(Data items)

───

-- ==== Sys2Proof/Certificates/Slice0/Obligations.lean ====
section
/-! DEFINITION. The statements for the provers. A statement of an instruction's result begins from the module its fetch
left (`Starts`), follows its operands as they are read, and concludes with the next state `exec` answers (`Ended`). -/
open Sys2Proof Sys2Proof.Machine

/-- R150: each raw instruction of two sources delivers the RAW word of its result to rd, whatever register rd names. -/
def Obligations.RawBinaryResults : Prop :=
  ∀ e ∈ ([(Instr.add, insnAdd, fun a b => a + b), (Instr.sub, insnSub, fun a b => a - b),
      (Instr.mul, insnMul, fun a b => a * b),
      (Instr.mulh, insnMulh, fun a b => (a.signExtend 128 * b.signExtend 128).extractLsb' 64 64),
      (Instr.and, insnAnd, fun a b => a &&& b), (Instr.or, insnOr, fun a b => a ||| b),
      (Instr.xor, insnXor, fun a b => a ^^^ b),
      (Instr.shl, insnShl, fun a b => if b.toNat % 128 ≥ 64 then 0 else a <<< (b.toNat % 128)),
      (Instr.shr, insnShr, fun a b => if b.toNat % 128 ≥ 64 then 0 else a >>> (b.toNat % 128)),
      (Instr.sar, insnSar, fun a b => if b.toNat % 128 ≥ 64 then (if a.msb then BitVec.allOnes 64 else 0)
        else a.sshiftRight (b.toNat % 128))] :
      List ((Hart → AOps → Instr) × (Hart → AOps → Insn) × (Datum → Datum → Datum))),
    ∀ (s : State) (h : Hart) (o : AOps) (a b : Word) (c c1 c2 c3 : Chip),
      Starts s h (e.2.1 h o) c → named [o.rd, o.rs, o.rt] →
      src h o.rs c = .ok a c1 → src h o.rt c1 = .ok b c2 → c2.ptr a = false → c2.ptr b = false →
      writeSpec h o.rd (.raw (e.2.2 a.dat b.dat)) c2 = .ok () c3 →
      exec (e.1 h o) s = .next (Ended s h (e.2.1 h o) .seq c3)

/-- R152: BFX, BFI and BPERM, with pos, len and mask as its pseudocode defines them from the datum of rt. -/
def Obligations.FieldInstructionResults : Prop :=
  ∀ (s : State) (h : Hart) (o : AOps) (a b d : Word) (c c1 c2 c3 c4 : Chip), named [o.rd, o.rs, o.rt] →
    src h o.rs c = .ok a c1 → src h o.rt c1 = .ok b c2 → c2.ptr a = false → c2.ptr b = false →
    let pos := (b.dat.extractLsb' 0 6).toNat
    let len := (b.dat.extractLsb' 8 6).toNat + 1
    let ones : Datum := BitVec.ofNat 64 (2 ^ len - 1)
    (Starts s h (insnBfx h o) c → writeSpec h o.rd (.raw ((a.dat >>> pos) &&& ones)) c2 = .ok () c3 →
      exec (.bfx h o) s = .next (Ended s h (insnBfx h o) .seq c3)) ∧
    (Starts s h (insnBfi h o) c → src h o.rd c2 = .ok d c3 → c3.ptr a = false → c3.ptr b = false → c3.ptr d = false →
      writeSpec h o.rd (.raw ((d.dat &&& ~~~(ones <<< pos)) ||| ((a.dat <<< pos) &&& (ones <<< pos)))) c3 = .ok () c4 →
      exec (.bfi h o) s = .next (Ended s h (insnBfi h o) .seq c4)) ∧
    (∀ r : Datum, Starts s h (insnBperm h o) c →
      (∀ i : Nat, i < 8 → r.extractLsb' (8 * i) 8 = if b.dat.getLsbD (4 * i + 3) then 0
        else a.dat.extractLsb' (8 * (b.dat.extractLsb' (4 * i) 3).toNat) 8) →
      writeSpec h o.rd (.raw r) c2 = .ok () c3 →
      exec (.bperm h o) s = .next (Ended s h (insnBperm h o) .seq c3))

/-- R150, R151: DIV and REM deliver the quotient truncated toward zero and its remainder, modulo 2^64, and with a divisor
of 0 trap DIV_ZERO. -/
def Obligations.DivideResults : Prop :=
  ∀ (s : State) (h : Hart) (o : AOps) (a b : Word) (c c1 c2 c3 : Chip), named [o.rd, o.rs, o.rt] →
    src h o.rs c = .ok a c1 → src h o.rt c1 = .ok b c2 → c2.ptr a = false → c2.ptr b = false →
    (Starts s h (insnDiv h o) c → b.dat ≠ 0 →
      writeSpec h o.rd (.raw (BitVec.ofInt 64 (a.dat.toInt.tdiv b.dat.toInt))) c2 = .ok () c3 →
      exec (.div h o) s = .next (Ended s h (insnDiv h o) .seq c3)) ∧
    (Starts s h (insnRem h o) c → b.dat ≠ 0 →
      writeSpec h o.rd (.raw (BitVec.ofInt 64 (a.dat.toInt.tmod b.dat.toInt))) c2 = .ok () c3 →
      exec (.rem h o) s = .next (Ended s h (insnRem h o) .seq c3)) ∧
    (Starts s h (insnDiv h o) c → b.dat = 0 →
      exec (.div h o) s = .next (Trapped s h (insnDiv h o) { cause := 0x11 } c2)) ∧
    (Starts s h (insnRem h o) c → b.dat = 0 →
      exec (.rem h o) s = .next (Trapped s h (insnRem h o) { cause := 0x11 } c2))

───

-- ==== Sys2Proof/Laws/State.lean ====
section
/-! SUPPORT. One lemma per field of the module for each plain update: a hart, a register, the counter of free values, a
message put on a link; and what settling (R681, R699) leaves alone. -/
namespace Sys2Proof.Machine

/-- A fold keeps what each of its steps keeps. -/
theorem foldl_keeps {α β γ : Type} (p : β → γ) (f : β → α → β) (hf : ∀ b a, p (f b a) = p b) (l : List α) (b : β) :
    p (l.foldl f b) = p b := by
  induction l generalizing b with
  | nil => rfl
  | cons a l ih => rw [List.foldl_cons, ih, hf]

───

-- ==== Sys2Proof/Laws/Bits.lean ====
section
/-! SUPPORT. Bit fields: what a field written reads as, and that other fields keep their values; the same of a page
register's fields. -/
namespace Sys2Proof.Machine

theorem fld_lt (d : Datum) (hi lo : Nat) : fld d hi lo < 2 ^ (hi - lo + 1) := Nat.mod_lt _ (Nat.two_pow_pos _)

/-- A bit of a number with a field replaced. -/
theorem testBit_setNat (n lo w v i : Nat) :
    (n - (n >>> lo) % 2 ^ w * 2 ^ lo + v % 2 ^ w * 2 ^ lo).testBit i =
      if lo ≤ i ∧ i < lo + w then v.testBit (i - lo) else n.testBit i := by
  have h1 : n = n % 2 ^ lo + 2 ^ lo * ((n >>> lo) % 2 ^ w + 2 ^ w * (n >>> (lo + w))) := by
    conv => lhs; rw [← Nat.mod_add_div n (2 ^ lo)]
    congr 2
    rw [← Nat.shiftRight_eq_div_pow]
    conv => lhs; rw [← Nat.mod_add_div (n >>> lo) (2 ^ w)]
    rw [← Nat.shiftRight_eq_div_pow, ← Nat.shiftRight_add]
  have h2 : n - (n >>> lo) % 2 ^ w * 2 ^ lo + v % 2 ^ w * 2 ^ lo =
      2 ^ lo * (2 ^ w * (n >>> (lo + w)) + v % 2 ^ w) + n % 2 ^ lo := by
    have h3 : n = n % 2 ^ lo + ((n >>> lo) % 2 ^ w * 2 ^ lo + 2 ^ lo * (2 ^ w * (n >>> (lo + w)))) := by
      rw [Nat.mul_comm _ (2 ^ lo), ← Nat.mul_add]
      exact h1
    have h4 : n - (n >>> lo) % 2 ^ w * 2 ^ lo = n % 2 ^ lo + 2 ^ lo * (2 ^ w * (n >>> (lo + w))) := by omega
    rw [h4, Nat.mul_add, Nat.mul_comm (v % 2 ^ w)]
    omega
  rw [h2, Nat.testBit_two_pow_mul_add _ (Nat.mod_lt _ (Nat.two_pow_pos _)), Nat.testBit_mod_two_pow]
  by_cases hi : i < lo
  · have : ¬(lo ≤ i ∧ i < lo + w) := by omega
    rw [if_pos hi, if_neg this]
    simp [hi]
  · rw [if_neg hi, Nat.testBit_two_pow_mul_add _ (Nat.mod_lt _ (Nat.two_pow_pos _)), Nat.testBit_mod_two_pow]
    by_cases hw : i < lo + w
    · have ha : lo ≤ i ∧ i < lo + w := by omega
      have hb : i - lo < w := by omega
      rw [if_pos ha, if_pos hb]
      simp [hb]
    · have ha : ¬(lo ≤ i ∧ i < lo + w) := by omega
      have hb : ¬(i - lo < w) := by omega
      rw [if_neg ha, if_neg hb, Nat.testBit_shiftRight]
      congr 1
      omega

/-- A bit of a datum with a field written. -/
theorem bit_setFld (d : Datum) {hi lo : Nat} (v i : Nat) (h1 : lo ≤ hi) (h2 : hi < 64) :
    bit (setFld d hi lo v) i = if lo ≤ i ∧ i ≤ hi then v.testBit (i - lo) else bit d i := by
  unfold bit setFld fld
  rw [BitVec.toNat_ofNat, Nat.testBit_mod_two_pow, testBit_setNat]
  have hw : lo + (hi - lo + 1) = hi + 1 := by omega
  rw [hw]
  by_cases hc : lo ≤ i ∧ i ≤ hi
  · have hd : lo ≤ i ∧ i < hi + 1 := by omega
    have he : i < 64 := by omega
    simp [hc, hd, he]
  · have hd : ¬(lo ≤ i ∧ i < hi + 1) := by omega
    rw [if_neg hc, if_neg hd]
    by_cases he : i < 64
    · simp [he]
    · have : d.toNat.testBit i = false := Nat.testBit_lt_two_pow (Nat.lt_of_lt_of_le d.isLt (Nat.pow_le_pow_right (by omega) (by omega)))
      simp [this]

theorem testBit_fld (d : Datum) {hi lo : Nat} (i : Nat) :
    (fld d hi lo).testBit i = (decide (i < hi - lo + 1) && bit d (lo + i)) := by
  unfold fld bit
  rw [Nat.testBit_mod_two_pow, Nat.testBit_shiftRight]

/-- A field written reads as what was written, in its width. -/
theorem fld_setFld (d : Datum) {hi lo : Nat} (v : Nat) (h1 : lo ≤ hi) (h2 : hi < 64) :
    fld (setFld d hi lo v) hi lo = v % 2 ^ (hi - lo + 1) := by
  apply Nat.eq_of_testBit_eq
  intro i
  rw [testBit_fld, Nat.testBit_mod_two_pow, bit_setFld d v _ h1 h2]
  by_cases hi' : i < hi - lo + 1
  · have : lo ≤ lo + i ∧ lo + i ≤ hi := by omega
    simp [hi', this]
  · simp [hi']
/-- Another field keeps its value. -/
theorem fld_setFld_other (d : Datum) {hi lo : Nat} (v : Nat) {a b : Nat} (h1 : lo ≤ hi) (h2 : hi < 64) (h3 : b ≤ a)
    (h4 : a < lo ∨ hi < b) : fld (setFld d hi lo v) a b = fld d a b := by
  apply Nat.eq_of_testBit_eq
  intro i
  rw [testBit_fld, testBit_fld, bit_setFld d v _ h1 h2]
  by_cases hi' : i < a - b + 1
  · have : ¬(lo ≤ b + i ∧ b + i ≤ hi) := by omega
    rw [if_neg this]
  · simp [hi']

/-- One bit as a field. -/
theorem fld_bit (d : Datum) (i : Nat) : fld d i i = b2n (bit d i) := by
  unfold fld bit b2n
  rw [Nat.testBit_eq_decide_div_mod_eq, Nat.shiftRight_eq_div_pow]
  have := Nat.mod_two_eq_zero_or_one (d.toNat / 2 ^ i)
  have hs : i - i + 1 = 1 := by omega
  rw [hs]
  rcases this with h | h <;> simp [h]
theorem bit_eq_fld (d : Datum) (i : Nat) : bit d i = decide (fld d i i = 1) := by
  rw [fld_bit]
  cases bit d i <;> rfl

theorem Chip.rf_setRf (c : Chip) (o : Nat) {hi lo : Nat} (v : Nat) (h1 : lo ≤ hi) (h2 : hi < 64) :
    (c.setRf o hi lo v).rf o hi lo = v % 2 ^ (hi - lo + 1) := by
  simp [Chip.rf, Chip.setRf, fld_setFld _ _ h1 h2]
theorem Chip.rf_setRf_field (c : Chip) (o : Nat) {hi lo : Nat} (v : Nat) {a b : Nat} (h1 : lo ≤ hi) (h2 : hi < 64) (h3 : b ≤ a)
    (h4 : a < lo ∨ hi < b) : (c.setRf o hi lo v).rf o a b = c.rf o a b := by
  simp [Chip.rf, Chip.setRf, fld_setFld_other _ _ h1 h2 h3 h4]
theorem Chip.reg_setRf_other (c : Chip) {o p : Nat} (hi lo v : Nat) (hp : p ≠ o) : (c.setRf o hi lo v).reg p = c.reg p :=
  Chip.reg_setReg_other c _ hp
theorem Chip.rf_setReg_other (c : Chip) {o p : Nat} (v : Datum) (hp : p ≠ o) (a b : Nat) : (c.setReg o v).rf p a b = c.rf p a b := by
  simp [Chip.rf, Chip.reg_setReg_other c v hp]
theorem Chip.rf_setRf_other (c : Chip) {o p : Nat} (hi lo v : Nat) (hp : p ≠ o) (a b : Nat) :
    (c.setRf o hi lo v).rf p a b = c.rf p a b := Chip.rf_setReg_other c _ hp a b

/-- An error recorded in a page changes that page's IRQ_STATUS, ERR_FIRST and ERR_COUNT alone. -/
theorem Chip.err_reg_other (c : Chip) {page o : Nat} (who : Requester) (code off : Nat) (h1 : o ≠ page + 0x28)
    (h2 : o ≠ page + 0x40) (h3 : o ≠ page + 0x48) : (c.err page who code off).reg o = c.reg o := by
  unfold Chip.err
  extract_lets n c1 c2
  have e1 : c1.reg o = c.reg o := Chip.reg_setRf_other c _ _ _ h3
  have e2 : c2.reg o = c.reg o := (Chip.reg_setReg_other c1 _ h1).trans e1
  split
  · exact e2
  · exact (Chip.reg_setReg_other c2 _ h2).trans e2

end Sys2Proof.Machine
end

───

Exercise details: "then" is the word to look for; copy every line of the data that has it.

Task response:
      (Instr.shl, insnShl, fun a b => if b.toNat % 128 ≥ 64 then 0 else a <<< (b.toNat % 128)),
      (Instr.shr, insnShr, fun a b => if b.toNat % 128 ≥ 64 then 0 else a >>> (b.toNat % 128)),
      (Instr.sar, insnSar, fun a b => if b.toNat % 128 ≥ 64 then (if a.msb then BitVec.allOnes 64 else 0)
      (∀ i : Nat, i < 8 → r.extractLsb' (8 * i) 8 = if b.dat.getLsbD (4 * i + 3) then 0
      if lo ≤ i ∧ i < lo + w then v.testBit (i - lo) else n.testBit i := by
    bit (setFld d hi lo v) i = if lo ≤ i ∧ i ≤ hi then v.testBit (i - lo) else bit d i := by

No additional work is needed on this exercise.